Melissa’s link-up with Tea Leaf Vision came after she tracked down her birth family on a tea plantation in Sri Lanka and learned poverty had been a major factor in her adoption.

“Had I not been adopted as a baby I would be one of those workers struggling with back-breaking seasonal work for very low pay,” she says. “Meeting my birth family was incredible but it was heartbreaking to see their poverty and how lack of education imprisons generation after generation.”

Melissa’s brothers, Ashok and Arun, started a Tea Leaf Vision programme in 2015. Ashok has since become supervisor of a direct trade plantation, with which Melissa is working to launch her own Niroshini Tea. Arun left early due to poor mental health but has since set up his own farming business.

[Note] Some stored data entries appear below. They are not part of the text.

open Sys2Proof.Field in
/-- The values of the fields are ones a native word holds (R24, R26). -/
def Instr.fitsNative : Instr → Bool
  | .nop _ => true
  | .runt d a b _ => seven d && seven a && seven b
  | .ext _ => true
  | .bra i _ => twentyOne' i
  | .bnz d i _ => seven d && fourteen' i
  | .bz d i _ => seven d && fourteen' i
  | .bltz d i _ => seven d && fourteen' i
  | .bgez d i _ => seven d && fourteen' i
  | .jpt i _ => twentyOne' i
  | .rejoin _ => true
  | .call k i _ => seven k && fourteen' i && k != 0 && le k 15
  | .callr k a _ => seven k && seven a && k != 0 && le k 15
  | .ret _ => true
  | .jmpr a _ => seven a
  | .land _ => true
  | .exit _ => true
  | .svc i _ => fourteen i
  | .trap i _ => fourteen i
  | .brk i _ => fourteen i
  | .spinw d a b _ => seven d && seven a && seven b
  | .wbase d k _ => seven d && seven k
  | .rget d a _ => seven d && seven a
  | .rput d a _ => seven d && seven a
  | .add d a b _ => seven d && seven a && seven b
  | .sub d a b _ => seven d && seven a && seven b
  | .mul d a b _ => seven d && seven a && seven b
  | .mulhs d a b _ => seven d && seven a && seven b
  | .mulhu d a b _ => seven d && seven a && seven b
  | .mad d a b _ => seven d && seven a && seven b
  | .divs d a b _ => seven d && seven a && seven b
  | .divu d a b _ => seven d && seven a && seven b
  | .rems d a b _ => seven d && seven a && seven b
  | .remu d a b _ => seven d && seven a && seven b
  | .and d a b _ => seven d && seven a && seven b
  | .or d a b _ => seven d && seven a && seven b
  | .xor d a b _ => seven d && seven a && seven b
  | .andn d a b _ => seven d && seven a && seven b
  | .shl d a b _ => seven d && seven a && seven b
  | .shr d a b _ => seven d && seven a && seven b
  | .sar d a b _ => seven d && seven a && seven b
  | .rol d a b _ => seven d && seven a && seven b
  | .mins d a b _ => seven d && seven a && seven b
  | .minu d a b _ => seven d && seven a && seven b
  | .maxs d a b _ => seven d && seven a && seven b
  | .maxu d a b _ => seven d && seven a && seven b
  | .seq d a b _ => seven d && seven a && seven b
  | .sne d a b _ => seven d && seven a && seven b
  | .slt d a b _ => seven d && seven a && seven b
  | .sltu d a b _ => seven d && seven a && seven b
  | .sle d a b _ => seven d && seven a && seven b
  | .sleu d a b _ => seven d && seven a && seven b
  | .csel d a b _ => seven d && seven a && seven b
  | .mov d a _ => seven d && seven a
  | .clz d a _ => seven d && seven a
  | .ctz d a _ => seven d && seven a
  | .popc d a _ => seven d && seven a
  | .brev d a _ => seven d && seven a
  | .abs d a _ => seven d && seven a
  | .bfxu d a b _ => seven d && seven a && seven b
  | .bfxs d a b _ => seven d && seven a && seven b
  | .bfi d a b _ => seven d && seven a && seven b
  | .addi d a i _ => seven d && seven a && seven' i
  | .andi d a i _ => seven d && seven a && seven' i
  | .ori d a i _ => seven d && seven a && seven' i
  | .xori d a i _ => seven d && seven a && seven' i
  | .shli d a i _ => seven d && seven a && seven' i
  | .shri d a i _ => seven d && seven a && seven' i
  | .sari d a i _ => seven d && seven a && seven' i
  | .movi d i _ => seven d && fourteen' i
  | .slti d a i _ => seven d && seven a && seven' i
  | .seqi d a i _ => seven d && seven a && seven' i
  | .lea1 d a b _ => seven d && seven a && seven b
  | .lea2 d a b _ => seven d && seven a && seven b
  | .lea4 d a b _ => seven d && seven a && seven b
  | .lea8 d a b _ => seven d && seven a && seven b
  | .add64 d a b _ => seven d && seven a && seven b
  | .sub64 d a b _ => seven d && seven a && seven b
  | .mulw d a b _ => seven d && seven a && seven b
  | .sltu64 d a b _ => seven d && seven a && seven b
  | .fadd d a b _ => seven d && seven a && seven b
  | .fsub d a b _ => seven d && seven a && seven b
  | .fmul d a b _ => seven d && seven a && seven b
  | .ffma d a b _ => seven d && seven a && seven b
  | .ffms d a b _ => seven d && seven a && seven b
  | .fmin d a b _ => seven d && seven a && seven b
  | .fmax d a b _ => seven d && seven a && seven b
  | .fcps d a b _ => seven d && seven a && seven b
  | .feq d a b _ => seven d && seven a && seven b
  | .flt d a b _ => seven d && seven a && seven b
  | .fle d a b _ => seven d && seven a && seven b
  | .funo d a b _ => seven d && seven a && seven b
  | .frcp d a _ => seven d && seven a
  | .frsq d a _ => seven d && seven a
  | .fsqrt d a _ => seven d && seven a
  | .fdiv d a b _ => seven d && seven a && seven b
  | .fexp2 d a _ => seven d && seven a
  | .flog2 d a _ => seven d && seven a
  | .fsin d a _ => seven d && seven a
  | .fcos d a _ => seven d && seven a
  | .dadd d a b _ => seven d && seven a && seven b
  | .dsub d a b _ => seven d && seven a && seven b
  | .dmul d a b _ => seven d && seven a && seven b
  | .dfma d a b _ => seven d && seven a && seven b
  | .dmin d a b _ => seven d && seven a && seven b
  | .dmax d a b _ => seven d && seven a && seven b
  | .deq d a b _ => seven d && seven a && seven b
  | .dlt d a b _ => seven d && seven a && seven b
  | .dle d a b _ => seven d && seven a && seven b
  | .ddiv d a b _ => seven d && seven a && seven b
  | .dsqrt d a _ => seven d && seven a
  | .drcp d a _ => seven d && seven a
  | .hadd2 d a b _ => seven d && seven a && seven b
  | .hmul2 d a b _ => seven d && seven a && seven b
  | .hfma2 d a b _ => seven d && seven a && seven b
  | .badd2 d a b _ => seven d && seven a && seven b
  | .bmul2 d a b _ => seven d && seven a && seven b
  | .bfma2 d a b _ => seven d && seven a && seven b
  | .cvt d a c _ => seven d && seven a && seven c
  | .cvtz d a c _ => seven d && seven a && seven c
  | .fclass d a _ => seven d && seven a
  | .fldx d a b _ => seven d && seven a && seven b
  | .frnd d a m _ => seven d && seven a && seven m
  | .drnd d a m _ => seven d && seven a && seven m
  | .fdot2 d a b _ => seven d && seven a && seven b
  | .hdot2 d a b _ => seven d && seven a && seven b
  | .packb d a b _ => seven d && seven a && seven b
  | .packh d a b _ => seven d && seven a && seven b
  | .ldb d a i _ => seven d && seven a && seven' i
  | .ldbs d a i _ => seven d && seven a && seven' i
  | .ldh d a i _ => seven d && seven a && seven' i
  | .ldhs d a i _ => seven d && seven a && seven' i
  | .ldw d a i _ => seven d && seven a && seven' i
  | .ldd d a i _ => seven d && seven a && seven' i
  | .ldq d a i _ => seven d && seven a && seven' i
  | .stb d a i _ => seven d && seven a && seven' i
  | .sth d a i _ => seven d && seven a && seven' i
  | .stw d a i _ => seven d && seven a && seven' i
  | .std d a i _ => seven d && seven a && seven' i
  | .stq d a i _ => seven d && seven a && seven' i
  | .ldo d a _ _ _ _ => seven d && seven a
  | .sto d a _ _ _ _ => seven d && seven a
  | .aadd d a _ _ _ _ => seven d && seven a
  | .aand d a _ _ _ _ => seven d && seven a
  | .aor d a _ _ _ _ => seven d && seven a
  | .axor d a _ _ _ _ => seven d && seven a
  | .amins d a _ _ _ _ => seven d && seven a
  | .aminu d a _ _ _ _ => seven d && seven a
  | .amaxs d a _ _ _ _ => seven d && seven a
  | .amaxu d a _ _ _ _ => seven d && seven a
  | .axch d a _ _ _ _ => seven d && seven a
  | .acas d a _ _ _ _ => seven d && seven a
  | .afxa d a _ _ _ _ => seven d && seven a
  | .afxr d a _ _ _ _ => seven d && seven a
  | .afxz d a _ _ _ => seven d && seven a
  | .fence _ _ _ => true
  | .tgrab d a _ => seven d && seven a
  | .tinit a b _ => seven a && seven b
  | .vote d a m _ => seven d && seven a && seven m
  | .shfi d a b _ => seven d && seven a && seven b
  | .shfu d a n _ => seven d && seven a && seven n
  | .shfd d a n _ => seven d && seven a && seven n
  | .shfx d a n _ => seven d && seven a && seven n
  | .redf d a m _ => seven d && seven a && seven m
  | .redi d a m _ => seven d && seven a && seven m
  | .scni d a _ _ _ => seven d && seven a
  | .matchw d a _ => seven d && seven a
  | .elect d _ => seven d
  | .qswz d a b _ => seven d && seven a && seven b
  | .sbind n a b _ => seven n && seven a && seven b
  | .spos d a _ _ _ => seven d && seven a
  | .qbind q b _ => seven q && seven b
  | .wspl k _ => seven k
  | .wfil k _ => seven k
  | .dsp c _ => seven c
  | .gldb d i _ => seven d && seven' i
  | .gldbs d i _ => seven d && seven' i
  | .gldh d i _ => seven d && seven' i
  | .gldhs d i _ => seven d && seven' i
  | .gldw d i _ => seven d && seven' i
  | .gadv i _ => seven i
  | .gjmp a _ => seven a
  | .gjrel a _ => seven a
  | .gtrap i _ => fourteen i
  | .bld k a b _ => seven k && seven a && seven b
  | .cbl t a _ => seven t && seven a
  | .mma d a b _ => seven d && seven a && seven b
  | .mmab d a b _ => seven d && seven a && seven b
  | .mmas d a b _ => seven d && seven a && seven b
  | .drn d a _ _ _ => seven d && seven a
  | .acz d _ _ => seven d
  | .acl d a _ _ _ => seven d && seven a
  | .rqt d a b _ => seven d && seven a && seven b
  | .mstat d b _ => seven d && seven b
  | .dwait d a _ => seven d && seven a
  | .dpoll d a _ => seven d && seven a
  | .drst d _ => seven d
  | .rwait d a _ => seven d && seven a
  | .rrel d _ => seven d
  | .rclm d a _ => seven d && seven a
  | .rcmt d a _ => seven d && seven a
  | .bar b _ => seven b
  | .bara a b _ => seven a && seven b
  | .barw a b _ => seven a && seven b
  | .srd d b _ => seven d && seven b
  | .swr a b _ => seven a && seven b
  | .pcrd d a _ => seven d && seven a
  | .tmrk i _ => fourteen i
  | .time d _ => seven d
  | .toluneInstruction _ _ => false
  | .portRunChoice _ _ => false
  | .strayIssue _ _ => false
  | .strayPromotion _ _ => false
  | .gangAgingPromotion _ _ => false
  | .regroupHoldExpiry _ _ => false
  | .loopBufferRefill _ _ => false
  | .loadResultDeliver _ _ _ => false
  | .storePerformed _ => false
  | .atomicResultDeliver _ _ _ => false
  | .divideResultDeliver _ _ _ => false
  | .fdivResultDeliver _ _ _ => false
  | .guestLoadDeliver _ _ _ => false
  | .rputWriteDeliver _ _ _ => false
  | .dspReadsComplete _ _ => false
  | .spinwReread _ _ => false
  | .dpollResultDeliver _ _ _ => false
  | .tgrabResultDeliver _ _ _ => false
  | .ringSlotDeliver _ _ _ => false
  | .streamElementArrive _ _ _ => false
  | .matrixProductStart _ => false
  | .narrowProductComplete _ => false
  | .slicedPassComplete _ => false
  | .bldComplete _ => false
  | .cblComplete _ => false
  | .drainResultDeliver _ => false
  | .mstatResultDeliver _ => false
  | .rqtJobComplete _ => false
  | .stagingRegisterWrite _ => false
  | .go _ => false
  | .jobStart _ => false
  | .jobRingClaim _ => false
  | .jobChunkComplete _ => false
  | .pageWalkComplete _ => false
  | .peerChunkAck _ => false
  | .jobComplete _ => false
  | .ladleChannelError _ _ => false
  | .rqtError _ => false
  | .ringStateError _ => false
  | .patrolScrub _ => false
  | .slipwayFlitRetry => false
  | .slipwayLinkFence => false
  | .towlineFlitRetry _ => false
  | .towlineLinkFence _ => false
  | .qtail _ _ => false
  | .registerBlockWrite _ _ _ => false
  | .launchRecord _ => false
  | .markerRecord _ => false
  | .patchActivation _ => false
  | .patchActivationComplete => false
  | .bindBlock _ => false
  | .bindRecord _ => false
  | .unbindNotice _ => false
  | .blockComplete _ => false
  | .windowOpenComplete _ _ => false
  | .engineStopAck _ _ _ => false
  | .preemptStallTimeout _ _ => false
  | .preemptQuantumExpiry _ => false
  | .queueHeadAging _ => false
  | .trapRecordPost _ => false
  | .serviceRequestPost _ => false
  | .serviceWarpRebind _ => false
  | .ringHeadRelease _ => false
  | .trapReplyResume _ => false
  | .trapReplyRedirect _ => false
  | .trapReplyAbort _ => false
  | .trapReplyChunkServiced _ => false
  | .trapReplyChunkFatal _ => false
  | .serviceReplyResume _ => false
  | .serviceReplyAbort _ => false
  | .windowOpen => false
  | .windowClose => false
  | .windowDescriptorRead => false
  | .ringDefine => false
  | .queueDefine => false
  | .translationRoot => false
  | .invalidate => false
  | .shadowPoolGrant => false
  | .contextSuspend => false
  | .contextResume => false
  | .slotReset => false
  | .statusRead => false
  | .firmwareLoad => false
  | .quote => false
  | .toluneDefine => false
  | .translationInstall => false
  | .traceSet => false
  | .comparatorSet => false
  | .warpStop => false
  | .peerBind => false
  | .contextDefine => false
  | .contextRelease => false
  | .stickyClear => false
  | .clockThrottle _ => false
  | .freezeN _ => false
  | .moduleReset => false
  | .powerOn => false
  | .powerLoss => false
  | .towlinePeerRequest _ _ _ _ => false
  | .peerFaultReturn _ _ => false
  | .towlineLinkTrained _ => false
  | .firmwareReady => false
  | .collectiveResultDeliver _ _ => false
  | .threadMoveComplete _ _ => false
  | .instructionCacheRefill _ _ => false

Melissa’s work was supported by Sarah Brown, wife of former prime minister Gordon Brown, and comedian Romesh Ranganathan. She was also shortlisted for a Women of the Future Award in 2016.

Through Rotary International’s Global Grant scheme, the £8,500 she originally raised was leveraged to almost £58,000.

““The project has become so much more than a bus,” says Melissa. “I cannot thank the Rotary for making this project into something beyond my wildest dreams.”

Tea Leaf Vision founder Tim Pare added: “To date, Tea Leaf Vision has struggled to meet the huge need from tea plantation schools - this mobile library will make a huge difference.”